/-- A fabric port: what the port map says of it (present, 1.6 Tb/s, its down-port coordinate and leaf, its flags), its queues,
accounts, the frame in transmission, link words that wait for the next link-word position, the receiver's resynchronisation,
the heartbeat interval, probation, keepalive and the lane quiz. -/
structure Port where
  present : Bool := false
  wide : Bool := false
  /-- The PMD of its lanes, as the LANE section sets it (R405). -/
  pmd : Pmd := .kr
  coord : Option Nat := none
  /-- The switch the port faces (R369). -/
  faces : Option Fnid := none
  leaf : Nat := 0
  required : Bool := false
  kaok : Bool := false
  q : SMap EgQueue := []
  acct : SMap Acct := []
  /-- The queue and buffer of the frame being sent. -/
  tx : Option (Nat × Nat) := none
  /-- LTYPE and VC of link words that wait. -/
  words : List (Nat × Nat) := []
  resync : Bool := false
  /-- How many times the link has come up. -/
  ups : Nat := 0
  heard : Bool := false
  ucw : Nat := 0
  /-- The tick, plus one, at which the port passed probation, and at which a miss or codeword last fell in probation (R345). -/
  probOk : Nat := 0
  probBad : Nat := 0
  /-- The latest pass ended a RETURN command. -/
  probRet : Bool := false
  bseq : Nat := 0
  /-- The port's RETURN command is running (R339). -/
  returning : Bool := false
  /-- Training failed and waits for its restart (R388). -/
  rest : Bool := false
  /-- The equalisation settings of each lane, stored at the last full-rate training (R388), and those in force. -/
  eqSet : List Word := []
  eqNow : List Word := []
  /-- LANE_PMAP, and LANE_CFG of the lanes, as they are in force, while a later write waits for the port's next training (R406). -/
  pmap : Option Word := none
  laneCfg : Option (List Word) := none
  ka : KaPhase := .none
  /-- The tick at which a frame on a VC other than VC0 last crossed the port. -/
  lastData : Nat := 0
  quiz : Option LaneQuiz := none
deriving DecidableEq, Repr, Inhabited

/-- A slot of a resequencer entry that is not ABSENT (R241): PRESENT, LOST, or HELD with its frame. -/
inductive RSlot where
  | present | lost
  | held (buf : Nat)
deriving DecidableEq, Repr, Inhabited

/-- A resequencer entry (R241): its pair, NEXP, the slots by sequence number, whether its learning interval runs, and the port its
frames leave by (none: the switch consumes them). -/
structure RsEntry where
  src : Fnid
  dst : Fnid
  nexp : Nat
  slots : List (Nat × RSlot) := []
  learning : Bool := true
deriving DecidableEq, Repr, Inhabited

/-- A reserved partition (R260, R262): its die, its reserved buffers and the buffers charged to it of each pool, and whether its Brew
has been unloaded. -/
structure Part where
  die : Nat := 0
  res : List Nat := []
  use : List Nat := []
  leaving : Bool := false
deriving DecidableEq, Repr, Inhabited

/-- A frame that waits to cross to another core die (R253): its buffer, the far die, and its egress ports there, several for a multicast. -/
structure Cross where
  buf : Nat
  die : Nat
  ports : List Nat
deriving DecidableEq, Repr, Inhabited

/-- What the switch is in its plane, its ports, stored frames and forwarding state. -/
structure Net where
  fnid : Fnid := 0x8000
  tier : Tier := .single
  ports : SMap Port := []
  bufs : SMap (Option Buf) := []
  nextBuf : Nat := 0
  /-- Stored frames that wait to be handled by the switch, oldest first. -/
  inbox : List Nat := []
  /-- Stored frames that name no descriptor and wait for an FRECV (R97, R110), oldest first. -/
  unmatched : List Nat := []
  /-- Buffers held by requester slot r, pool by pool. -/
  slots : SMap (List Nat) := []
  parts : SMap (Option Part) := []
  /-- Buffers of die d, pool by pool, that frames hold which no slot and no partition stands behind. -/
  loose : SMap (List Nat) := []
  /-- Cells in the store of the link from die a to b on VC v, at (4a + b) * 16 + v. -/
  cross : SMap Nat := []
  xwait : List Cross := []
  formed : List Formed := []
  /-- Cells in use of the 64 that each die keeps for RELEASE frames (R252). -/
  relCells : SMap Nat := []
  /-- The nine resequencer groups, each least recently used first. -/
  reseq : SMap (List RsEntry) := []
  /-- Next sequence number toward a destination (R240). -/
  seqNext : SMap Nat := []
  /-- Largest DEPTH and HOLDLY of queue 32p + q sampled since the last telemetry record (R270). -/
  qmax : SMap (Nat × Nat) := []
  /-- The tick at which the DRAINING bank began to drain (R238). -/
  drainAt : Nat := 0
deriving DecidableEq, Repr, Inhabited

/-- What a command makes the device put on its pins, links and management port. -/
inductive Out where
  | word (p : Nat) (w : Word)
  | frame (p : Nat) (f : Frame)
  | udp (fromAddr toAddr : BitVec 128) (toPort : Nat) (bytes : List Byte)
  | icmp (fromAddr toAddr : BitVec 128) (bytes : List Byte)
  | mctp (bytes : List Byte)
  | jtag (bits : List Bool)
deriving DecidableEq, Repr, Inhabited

————————

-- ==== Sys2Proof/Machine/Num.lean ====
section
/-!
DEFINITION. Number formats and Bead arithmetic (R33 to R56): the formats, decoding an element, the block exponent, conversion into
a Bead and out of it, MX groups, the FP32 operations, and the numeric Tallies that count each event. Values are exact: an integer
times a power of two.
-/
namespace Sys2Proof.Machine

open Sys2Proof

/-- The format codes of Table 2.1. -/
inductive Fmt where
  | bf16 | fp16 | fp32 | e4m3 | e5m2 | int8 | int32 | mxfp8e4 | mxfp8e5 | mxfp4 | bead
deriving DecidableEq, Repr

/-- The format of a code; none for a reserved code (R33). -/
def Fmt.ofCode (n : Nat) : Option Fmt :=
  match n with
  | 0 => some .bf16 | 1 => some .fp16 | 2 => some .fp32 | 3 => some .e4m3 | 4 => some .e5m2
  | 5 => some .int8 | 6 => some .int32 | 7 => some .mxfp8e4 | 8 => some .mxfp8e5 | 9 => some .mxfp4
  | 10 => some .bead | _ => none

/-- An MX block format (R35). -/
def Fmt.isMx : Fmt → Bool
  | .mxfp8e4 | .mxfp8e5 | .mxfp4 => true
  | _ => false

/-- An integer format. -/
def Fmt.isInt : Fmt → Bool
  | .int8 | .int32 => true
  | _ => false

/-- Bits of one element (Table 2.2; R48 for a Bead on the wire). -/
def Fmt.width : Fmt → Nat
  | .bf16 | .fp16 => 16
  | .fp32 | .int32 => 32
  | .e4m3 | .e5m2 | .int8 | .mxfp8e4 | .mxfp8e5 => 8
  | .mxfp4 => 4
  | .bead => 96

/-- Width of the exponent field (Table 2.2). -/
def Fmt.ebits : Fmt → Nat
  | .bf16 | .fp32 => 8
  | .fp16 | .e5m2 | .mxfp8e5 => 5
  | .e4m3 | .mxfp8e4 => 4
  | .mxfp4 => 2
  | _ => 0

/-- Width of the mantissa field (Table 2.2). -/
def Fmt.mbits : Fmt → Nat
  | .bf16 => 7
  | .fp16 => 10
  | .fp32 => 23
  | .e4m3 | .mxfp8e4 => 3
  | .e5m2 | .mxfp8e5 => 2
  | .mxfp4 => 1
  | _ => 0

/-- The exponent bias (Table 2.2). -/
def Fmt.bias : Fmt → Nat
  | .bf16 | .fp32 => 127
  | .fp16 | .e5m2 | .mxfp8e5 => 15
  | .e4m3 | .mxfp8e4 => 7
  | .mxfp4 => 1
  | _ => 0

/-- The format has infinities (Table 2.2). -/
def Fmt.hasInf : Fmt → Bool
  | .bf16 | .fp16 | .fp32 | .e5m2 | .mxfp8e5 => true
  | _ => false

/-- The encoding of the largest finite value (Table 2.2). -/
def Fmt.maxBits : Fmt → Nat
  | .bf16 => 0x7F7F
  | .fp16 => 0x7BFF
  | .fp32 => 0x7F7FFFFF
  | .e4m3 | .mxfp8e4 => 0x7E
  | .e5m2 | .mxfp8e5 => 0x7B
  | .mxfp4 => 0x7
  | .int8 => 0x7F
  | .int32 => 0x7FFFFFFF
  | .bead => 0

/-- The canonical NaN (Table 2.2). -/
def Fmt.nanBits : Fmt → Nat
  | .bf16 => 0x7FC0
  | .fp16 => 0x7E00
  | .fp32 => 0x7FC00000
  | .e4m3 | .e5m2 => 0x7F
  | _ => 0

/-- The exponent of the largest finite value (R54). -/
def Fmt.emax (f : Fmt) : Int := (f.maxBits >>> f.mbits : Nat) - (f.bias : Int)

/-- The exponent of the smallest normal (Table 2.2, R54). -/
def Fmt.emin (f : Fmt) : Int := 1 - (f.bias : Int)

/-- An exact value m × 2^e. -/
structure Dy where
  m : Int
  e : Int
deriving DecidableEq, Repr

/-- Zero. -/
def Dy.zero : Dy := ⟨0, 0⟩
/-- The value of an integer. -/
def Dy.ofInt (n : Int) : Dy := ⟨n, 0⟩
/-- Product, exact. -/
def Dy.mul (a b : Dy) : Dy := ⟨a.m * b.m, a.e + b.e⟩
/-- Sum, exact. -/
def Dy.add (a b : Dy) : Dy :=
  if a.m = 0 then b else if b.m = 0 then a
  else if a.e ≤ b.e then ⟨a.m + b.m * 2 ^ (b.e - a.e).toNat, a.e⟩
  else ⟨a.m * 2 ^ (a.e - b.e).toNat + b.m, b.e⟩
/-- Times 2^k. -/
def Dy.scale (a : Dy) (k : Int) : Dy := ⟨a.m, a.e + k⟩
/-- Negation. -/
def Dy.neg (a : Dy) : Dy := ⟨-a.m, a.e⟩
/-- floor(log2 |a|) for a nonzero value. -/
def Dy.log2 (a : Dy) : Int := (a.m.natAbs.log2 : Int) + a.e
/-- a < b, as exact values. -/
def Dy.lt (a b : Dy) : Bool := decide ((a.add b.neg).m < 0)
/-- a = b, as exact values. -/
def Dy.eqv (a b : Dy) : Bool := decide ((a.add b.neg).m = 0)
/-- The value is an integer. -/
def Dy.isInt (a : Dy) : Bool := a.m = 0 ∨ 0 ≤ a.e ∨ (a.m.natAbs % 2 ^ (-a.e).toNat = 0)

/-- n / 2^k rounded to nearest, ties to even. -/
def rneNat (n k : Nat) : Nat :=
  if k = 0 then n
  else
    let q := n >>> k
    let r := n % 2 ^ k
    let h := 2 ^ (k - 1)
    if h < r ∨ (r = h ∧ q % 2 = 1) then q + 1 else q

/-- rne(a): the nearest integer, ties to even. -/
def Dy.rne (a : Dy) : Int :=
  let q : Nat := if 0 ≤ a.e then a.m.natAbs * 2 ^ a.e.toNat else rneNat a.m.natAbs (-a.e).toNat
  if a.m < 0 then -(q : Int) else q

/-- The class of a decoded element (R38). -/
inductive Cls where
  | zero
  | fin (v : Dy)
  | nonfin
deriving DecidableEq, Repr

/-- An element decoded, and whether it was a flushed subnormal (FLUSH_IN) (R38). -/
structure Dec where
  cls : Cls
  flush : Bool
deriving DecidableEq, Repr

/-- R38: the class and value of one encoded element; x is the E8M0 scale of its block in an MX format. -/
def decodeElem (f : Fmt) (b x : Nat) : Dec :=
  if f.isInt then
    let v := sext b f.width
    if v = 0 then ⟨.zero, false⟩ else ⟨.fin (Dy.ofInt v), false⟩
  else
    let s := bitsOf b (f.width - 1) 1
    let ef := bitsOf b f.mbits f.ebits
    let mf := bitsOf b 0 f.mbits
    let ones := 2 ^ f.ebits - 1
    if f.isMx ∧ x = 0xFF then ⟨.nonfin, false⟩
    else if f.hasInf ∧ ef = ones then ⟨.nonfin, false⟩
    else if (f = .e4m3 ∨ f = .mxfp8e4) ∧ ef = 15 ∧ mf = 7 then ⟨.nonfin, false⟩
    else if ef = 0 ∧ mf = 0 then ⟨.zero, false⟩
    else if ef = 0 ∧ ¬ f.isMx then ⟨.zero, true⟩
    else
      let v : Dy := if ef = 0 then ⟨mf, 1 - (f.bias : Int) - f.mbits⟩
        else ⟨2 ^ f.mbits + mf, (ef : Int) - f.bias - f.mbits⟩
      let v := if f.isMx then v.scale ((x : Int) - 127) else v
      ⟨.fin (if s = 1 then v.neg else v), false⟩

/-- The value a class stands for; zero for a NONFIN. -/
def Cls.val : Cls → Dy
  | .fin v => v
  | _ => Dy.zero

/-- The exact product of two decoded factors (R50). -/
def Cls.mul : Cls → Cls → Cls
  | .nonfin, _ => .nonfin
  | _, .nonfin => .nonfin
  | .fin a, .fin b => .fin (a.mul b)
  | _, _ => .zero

————————

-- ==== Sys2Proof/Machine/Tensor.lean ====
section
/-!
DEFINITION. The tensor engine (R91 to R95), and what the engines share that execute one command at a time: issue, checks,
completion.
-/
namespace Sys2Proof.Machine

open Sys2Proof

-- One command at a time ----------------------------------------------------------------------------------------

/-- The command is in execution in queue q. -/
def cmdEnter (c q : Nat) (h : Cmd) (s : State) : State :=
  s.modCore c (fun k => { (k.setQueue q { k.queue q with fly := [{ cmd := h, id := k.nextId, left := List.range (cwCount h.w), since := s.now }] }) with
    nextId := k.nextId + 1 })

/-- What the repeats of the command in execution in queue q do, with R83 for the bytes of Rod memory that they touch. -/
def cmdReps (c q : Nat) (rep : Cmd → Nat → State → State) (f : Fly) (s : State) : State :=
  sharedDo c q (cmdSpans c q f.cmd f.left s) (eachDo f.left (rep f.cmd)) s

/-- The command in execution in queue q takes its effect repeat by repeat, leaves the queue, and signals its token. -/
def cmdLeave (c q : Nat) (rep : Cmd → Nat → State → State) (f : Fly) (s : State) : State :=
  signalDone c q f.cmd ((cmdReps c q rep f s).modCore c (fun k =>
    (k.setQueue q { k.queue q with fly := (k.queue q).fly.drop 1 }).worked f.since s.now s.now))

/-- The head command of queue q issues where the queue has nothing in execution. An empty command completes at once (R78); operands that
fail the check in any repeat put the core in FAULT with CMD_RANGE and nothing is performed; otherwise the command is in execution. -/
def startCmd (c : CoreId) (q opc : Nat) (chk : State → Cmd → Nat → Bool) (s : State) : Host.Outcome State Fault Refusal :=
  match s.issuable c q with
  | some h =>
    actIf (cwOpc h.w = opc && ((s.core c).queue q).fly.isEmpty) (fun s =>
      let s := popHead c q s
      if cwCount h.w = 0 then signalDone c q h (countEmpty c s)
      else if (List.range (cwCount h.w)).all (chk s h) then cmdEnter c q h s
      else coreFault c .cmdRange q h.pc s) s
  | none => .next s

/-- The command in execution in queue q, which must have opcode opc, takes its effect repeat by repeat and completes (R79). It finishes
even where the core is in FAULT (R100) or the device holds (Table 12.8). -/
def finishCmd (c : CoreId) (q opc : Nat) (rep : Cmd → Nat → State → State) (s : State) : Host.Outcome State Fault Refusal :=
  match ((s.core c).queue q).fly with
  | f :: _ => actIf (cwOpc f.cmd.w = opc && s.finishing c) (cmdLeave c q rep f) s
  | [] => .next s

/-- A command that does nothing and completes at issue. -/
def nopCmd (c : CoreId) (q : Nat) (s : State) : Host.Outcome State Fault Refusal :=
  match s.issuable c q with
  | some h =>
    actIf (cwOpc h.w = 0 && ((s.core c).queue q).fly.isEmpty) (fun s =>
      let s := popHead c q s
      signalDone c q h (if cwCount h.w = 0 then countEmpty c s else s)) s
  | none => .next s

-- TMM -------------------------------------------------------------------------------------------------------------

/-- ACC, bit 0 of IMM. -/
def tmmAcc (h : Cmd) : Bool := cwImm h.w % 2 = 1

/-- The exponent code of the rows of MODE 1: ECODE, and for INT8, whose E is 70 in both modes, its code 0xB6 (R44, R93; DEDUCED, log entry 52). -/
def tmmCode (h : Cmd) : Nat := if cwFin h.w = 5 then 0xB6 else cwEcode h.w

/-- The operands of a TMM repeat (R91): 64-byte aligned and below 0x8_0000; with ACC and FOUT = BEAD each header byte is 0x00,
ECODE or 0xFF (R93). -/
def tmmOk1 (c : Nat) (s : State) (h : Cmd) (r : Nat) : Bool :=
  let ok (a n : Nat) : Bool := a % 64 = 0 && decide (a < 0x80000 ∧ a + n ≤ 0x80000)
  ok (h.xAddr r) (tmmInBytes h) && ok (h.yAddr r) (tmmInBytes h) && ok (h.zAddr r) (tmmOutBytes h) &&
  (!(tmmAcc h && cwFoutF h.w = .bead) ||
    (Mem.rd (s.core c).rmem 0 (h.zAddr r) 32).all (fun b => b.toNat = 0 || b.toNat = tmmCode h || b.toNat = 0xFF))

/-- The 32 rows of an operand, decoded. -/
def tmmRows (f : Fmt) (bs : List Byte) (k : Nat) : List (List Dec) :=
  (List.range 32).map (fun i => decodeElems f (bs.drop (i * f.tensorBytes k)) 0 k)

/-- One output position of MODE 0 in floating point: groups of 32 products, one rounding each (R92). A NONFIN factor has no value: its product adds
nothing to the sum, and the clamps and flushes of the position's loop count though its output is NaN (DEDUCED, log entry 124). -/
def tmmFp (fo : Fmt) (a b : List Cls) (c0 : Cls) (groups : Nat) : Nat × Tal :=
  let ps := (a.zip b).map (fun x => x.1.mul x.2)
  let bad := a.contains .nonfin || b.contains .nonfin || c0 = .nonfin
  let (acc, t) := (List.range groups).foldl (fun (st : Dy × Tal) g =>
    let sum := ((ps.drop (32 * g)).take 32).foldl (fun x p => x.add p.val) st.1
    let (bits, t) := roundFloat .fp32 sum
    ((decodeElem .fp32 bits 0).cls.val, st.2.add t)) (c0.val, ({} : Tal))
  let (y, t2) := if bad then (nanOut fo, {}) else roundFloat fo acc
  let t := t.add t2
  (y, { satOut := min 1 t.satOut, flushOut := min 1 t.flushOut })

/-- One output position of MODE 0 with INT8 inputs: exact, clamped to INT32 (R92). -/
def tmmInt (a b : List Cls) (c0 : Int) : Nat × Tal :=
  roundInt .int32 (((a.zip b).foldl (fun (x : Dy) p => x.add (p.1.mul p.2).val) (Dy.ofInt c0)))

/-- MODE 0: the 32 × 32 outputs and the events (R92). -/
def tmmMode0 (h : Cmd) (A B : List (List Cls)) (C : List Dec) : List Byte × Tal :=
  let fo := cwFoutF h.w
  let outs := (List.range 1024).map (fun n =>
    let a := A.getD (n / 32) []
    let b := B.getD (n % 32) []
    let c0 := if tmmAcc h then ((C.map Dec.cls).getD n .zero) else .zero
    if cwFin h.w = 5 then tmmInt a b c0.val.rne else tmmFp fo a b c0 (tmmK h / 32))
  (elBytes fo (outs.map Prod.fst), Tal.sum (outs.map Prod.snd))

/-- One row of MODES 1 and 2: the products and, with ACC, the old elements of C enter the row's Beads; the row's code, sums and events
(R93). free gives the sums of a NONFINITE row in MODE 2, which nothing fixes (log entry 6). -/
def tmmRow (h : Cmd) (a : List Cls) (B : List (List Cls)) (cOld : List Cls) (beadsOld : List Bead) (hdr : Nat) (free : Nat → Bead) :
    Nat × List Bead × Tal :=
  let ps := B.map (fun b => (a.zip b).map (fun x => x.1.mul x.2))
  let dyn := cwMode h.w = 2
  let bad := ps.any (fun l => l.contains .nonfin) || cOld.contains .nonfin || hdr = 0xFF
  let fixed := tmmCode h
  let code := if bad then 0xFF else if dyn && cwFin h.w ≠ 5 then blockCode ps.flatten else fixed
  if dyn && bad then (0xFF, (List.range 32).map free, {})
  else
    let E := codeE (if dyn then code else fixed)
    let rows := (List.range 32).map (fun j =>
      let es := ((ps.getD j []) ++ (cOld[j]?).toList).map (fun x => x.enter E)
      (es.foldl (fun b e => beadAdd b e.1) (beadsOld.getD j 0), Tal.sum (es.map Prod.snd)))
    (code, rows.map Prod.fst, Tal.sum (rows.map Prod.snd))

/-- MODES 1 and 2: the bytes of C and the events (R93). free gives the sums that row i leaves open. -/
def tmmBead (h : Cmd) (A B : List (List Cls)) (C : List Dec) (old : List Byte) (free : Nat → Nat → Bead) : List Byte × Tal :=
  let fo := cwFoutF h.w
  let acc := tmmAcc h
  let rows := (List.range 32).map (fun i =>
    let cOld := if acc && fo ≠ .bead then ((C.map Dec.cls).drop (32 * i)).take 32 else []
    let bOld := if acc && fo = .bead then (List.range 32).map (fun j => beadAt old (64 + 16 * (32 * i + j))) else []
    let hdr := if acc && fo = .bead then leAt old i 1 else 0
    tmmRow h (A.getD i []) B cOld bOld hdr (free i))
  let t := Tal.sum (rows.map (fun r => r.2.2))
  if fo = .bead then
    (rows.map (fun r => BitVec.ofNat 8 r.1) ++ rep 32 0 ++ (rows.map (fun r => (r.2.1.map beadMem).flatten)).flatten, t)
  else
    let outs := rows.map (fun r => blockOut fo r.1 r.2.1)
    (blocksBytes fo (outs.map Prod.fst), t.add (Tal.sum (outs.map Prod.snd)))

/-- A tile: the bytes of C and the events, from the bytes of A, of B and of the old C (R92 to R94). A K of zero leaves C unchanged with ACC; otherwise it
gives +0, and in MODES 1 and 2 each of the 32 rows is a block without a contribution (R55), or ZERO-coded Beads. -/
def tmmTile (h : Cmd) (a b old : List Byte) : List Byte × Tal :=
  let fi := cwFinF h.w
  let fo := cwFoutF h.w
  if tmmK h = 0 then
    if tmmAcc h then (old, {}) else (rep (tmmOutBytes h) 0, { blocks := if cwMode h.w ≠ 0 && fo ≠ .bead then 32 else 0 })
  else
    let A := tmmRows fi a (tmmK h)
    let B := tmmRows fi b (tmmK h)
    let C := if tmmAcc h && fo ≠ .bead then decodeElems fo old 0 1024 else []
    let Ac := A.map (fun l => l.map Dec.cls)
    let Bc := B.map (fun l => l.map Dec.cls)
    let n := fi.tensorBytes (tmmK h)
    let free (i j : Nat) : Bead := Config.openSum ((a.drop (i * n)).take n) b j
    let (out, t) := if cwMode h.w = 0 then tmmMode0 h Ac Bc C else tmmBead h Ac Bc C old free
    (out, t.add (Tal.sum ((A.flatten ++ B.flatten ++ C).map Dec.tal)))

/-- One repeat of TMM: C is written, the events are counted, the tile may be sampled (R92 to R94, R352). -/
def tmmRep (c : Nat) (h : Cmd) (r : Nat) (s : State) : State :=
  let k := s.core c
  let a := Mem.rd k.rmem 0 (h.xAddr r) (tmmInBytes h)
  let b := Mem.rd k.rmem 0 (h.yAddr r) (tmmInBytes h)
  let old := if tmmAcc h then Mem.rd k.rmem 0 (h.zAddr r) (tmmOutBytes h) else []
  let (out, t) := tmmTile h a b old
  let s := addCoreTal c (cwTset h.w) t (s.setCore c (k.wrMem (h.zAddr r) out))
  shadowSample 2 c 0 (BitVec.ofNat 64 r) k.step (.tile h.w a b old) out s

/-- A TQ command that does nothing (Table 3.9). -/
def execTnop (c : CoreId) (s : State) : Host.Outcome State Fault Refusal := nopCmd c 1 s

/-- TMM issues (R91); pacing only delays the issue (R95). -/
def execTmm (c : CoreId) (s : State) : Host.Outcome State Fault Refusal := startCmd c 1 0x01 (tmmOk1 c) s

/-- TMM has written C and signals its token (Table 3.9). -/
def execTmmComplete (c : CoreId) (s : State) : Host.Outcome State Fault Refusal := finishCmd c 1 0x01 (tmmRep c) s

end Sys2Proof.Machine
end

————————

Above are some records; copy exactly the lines from the one with "probOk : Nat := 0" through the one with "ports : List Nat", both included, and no others.

  probOk : Nat := 0
  probBad : Nat := 0
  /-- The latest pass ended a RETURN command. -/
  probRet : Bool := false
  bseq : Nat := 0
  /-- The port's RETURN command is running (R339). -/
  returning : Bool := false
  /-- Training failed and waits for its restart (R388). -/
  rest : Bool := false
  /-- The equalisation settings of each lane, stored at the last full-rate training (R388), and those in force. -/
  eqSet : List Word := []
  eqNow : List Word := []
  /-- LANE_PMAP, and LANE_CFG of the lanes, as they are in force, while a later write waits for the port's next training (R406). -/
  pmap : Option Word := none
  laneCfg : Option (List Word) := none
  ka : KaPhase := .none
  /-- The tick at which a frame on a VC other than VC0 last crossed the port. -/
  lastData : Nat := 0
  quiz : Option LaneQuiz := none
deriving DecidableEq, Repr, Inhabited

/-- A slot of a resequencer entry that is not ABSENT (R241): PRESENT, LOST, or HELD with its frame. -/
inductive RSlot where
  | present | lost
  | held (buf : Nat)
deriving DecidableEq, Repr, Inhabited

/-- A resequencer entry (R241): its pair, NEXP, the slots by sequence number, whether its learning interval runs, and the port its
frames leave by (none: the switch consumes them). -/
structure RsEntry where
  src : Fnid
  dst : Fnid
  nexp : Nat
  slots : List (Nat × RSlot) := []
  learning : Bool := true
deriving DecidableEq, Repr, Inhabited

/-- A reserved partition (R260, R262): its die, its reserved buffers and the buffers charged to it of each pool, and whether its Brew
has been unloaded. -/
structure Part where
  die : Nat := 0
  res : List Nat := []
  use : List Nat := []
  leaving : Bool := false
deriving DecidableEq, Repr, Inhabited

/-- A frame that waits to cross to another core die (R253): its buffer, the far die, and its egress ports there, several for a multicast. -/
structure Cross where
  buf : Nat
  die : Nat
  ports : List Nat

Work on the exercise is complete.